Eso lo reconoce el perito en impacto y contaminación ambiental del Consejo de la Judicatura Federal del Tercer Circuito, Raúl Snell Castro, designado “perito oficial” en el juicio. Un elemento extra que obligaría a la SCT a corregir el trazo es que este arroyo recientemente ha sido designado parte del área estatal de protección hidrológica Cerro Viejo-Chupinaya-Los Sabinos, obligatoria para determinar el uso del territorio (decreto publicado el 18 de mayo de 2013 en el periódico oficial El estado de Jalisco).

Los riesgos obligan a una modificación del trazo de uno y dos kilómetros de longitud, para minimizar las alteraciones de la comunidad ribereña

Según la perito de Idea, Alejandra Guerrero, Los Sabinos es una corriente que drena de la vertiente Norte de la Sierra El Travesaño y desemboca en el Río Santiago en el municipio Ixtlahuacán de los Membrillos. Pertenece a la Región hidrológica 12 Río Lerma Santiago, subcuenca Río Alto Santiago (valle del Salto-Atequiza). A esta microcuenca pertenece Potrerillos –Los Sabinos, con una superficie de 11, 091.51 km2. Esta microcuenca es una de las más importantes de la zona de Cerro Viejo

En el ecosistema del arroyo “podemos encontrar una biodiversidad que se compone de bacterias, microorganismos descomponedores, algas, macroinvertebrados, peces, moluscos, larvas de insectos, moluscos, anfibios, aves, culebras y otros reptiles, hasta algunos mamíferos que utilizan estas zonas de alimento, refugio y reproducción”

Existe “una población de 1,804 árboles representados por 620 ahuehuetes ó sabinos (Taxodium mucronatum Ten.), 883 fresnos (Fraxinus spp.), 261 árboles de sauces (Salix bondplandiana) y 40 árboles de mezquites (Prosopis glandulosa)”

Se observa “un bosque de galería de ahuehuetes o sabinos los cuales tienen gran importancia ecológica en términos de constituir áreas de belleza escénica, favorecer la estabilización de cauces, formar verdaderos microclimas y fomentar la biodiversidad”

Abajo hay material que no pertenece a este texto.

/-- A hardware context: a strand or a supervisor context, with all that travels with it. -/
structure Thread where
  /-- g0 to g7, o0 to o7, l0 to l7, i0 to i7 of the current window (R126, R127). -/
  regs : Vector Word 32 := Vector.replicate 32 0#64
  /-- Resident older windows, newest first (R132). -/
  older : List Window := []
  /-- Sectors of the oldest resident window already spilled, once it is marked (R134); and whether an idle spill of it has faulted, so that
  it waits for a forced one (R136). -/
  spillSec : Nat := 0
  spillOff : Bool := false
  /-- WPTR.DEPTH and WPTR.ZSZ (R132). -/
  depth : Nat := 0
  zsz : Nat := 0
  /-- SSP (R128, R133). -/
  ssp : Word := 0#64
  /-- The program counter (R46). -/
  pc : Word := 0#64
  /-- STS (R130). -/
  sts : Word := 0#64
  /-- TPC, TCAUSE, TVAL (R128, R245): a strand keeps them as it parks or moves (DESIGN CHOICE, log 109). -/
  tpc : Word := 0#64
  tcause : Word := 0#64
  tval : Word := 0#64
  /-- SID (R128): 0xFFFFFF in a supervisor context. -/
  sid : Nat := 0
  /-- LID, JMEM, KHND (R112, R367, R128). -/
  lid : Word := 0#64
  jmem : Word := 0#64
  khnd : Word := 0#64
  /-- v0 to v7 and k0 to k3 (R154). -/
  vregs : Vector VecReg 8 := Vector.replicate 8 0#512
  kregs : Vector Mask 4 := Vector.replicate 4 0#16
  /-- Fixed-latency results not yet in place, oldest first. -/
  fly : List Fly := []
  /-- Outstanding variable-latency operations. -/
  outs : List Req := []
  /-- The decoded copies of lines that the context holds, and the key of the one it is in (R44). -/
  lines : List LineCopy := []
  curLine : Option (Word × Nat) := none
  /-- The current line is to be fetched again when control next enters it, once it has left it (R44). -/
  staleCur : Bool := false
  /-- The instruction in issue: its head and tail, and the count of its line (R49, R47). -/
  head : BitVec 16 := 0#16
  tail : BitVec 64 := 0#64
  lineN : Nat := 0
  /-- Issue cycles still held (R54). -/
  hold : Nat := 0
  /-- The core it is in or last issued in, and its slot there (R101, R102). -/
  core : Nat := 0
  slot : Nat := 0
  place : Place := .slot
  wait : Wait := .none
  /-- An access of its instruction failed and has been replayed: the access is made again even while its partition is gang-stopped
  (R415). -/
  again : Bool := false
  /-- A line fetch of it has been replayed: the fetch is made even while its partition is gang-stopped (R415). -/
  refetch : Bool := false
  /-- Clove has taken its `JCONTRIB`, which completes though a kill comes meanwhile (R388). -/
  begun : Bool := false
  /-- Partition and address space (R389). -/
  part : Nat := 0
  asid : Nat := 0
  /-- Kills that are pending, oldest first, each as the word its handler receives (R380, R381). -/
  kill : List Word := []
  /-- Its launch is being ended (R119). -/
  ending : Bool := false
  /-- A fault, a poison or another trap to be taken at its next issue: cause and value (R227, R280). -/
  trapDue : Option (Nat × Word) := none
  /-- Registers written while it was parked (R285, R240). -/
  deliver : List (Nat × Word) := []
  /-- Its registers lie in its park frame (R136, R137), and it has not issued since it took its slot (R125). -/
  flushed : Bool := false
  fresh : Bool := false
  /-- The block it holds a use on, the uses that its instruction holds on blocks it has passed, and carried uses (R274, R275). -/
  use : Option BlockKey := none
  passed : List BlockKey := []
  carried : List BlockKey := []
  /-- The die that holds its visitor record (R97). -/
  visitor : Option Nat := none
  /-- The step at which it parked (R255). -/
  parkedAt : Nat := 0
  /-- Its record lies in the parking overflow area (R255). -/
  overflowed : Bool := false
  /-- It has issued at least once on a die (R123). -/
  issued : Option Nat := none
  /-- Where it was first placed, for its recreation from the journal (R123): core and binding; and the step of its creation, by which such
  recreations are ordered (R34). -/
  home : Option Nat := none
  born : Nat := 0
  /-- A die whose reset it outlived elsewhere: it is retired when it returns there (R123). -/
  doomed : Option Nat := none
  deriving DecidableEq, Repr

En la propiedad de Jorge de la Peña “se identificaron diez árboles con un perímetro grande del tronco, estos se distinguen de los demás por su tamaño y estructura, dosel amplio y altura de casi 40 metros. El perímetro que va de los 6 a 14 metros. Esta característica además del color rojizo de la corteza de sus troncos y la inclinación de algunas de sus ramas nos indican de la longevidad de los árboles, los cuales pueden oscilar entre los 300 y 600 años”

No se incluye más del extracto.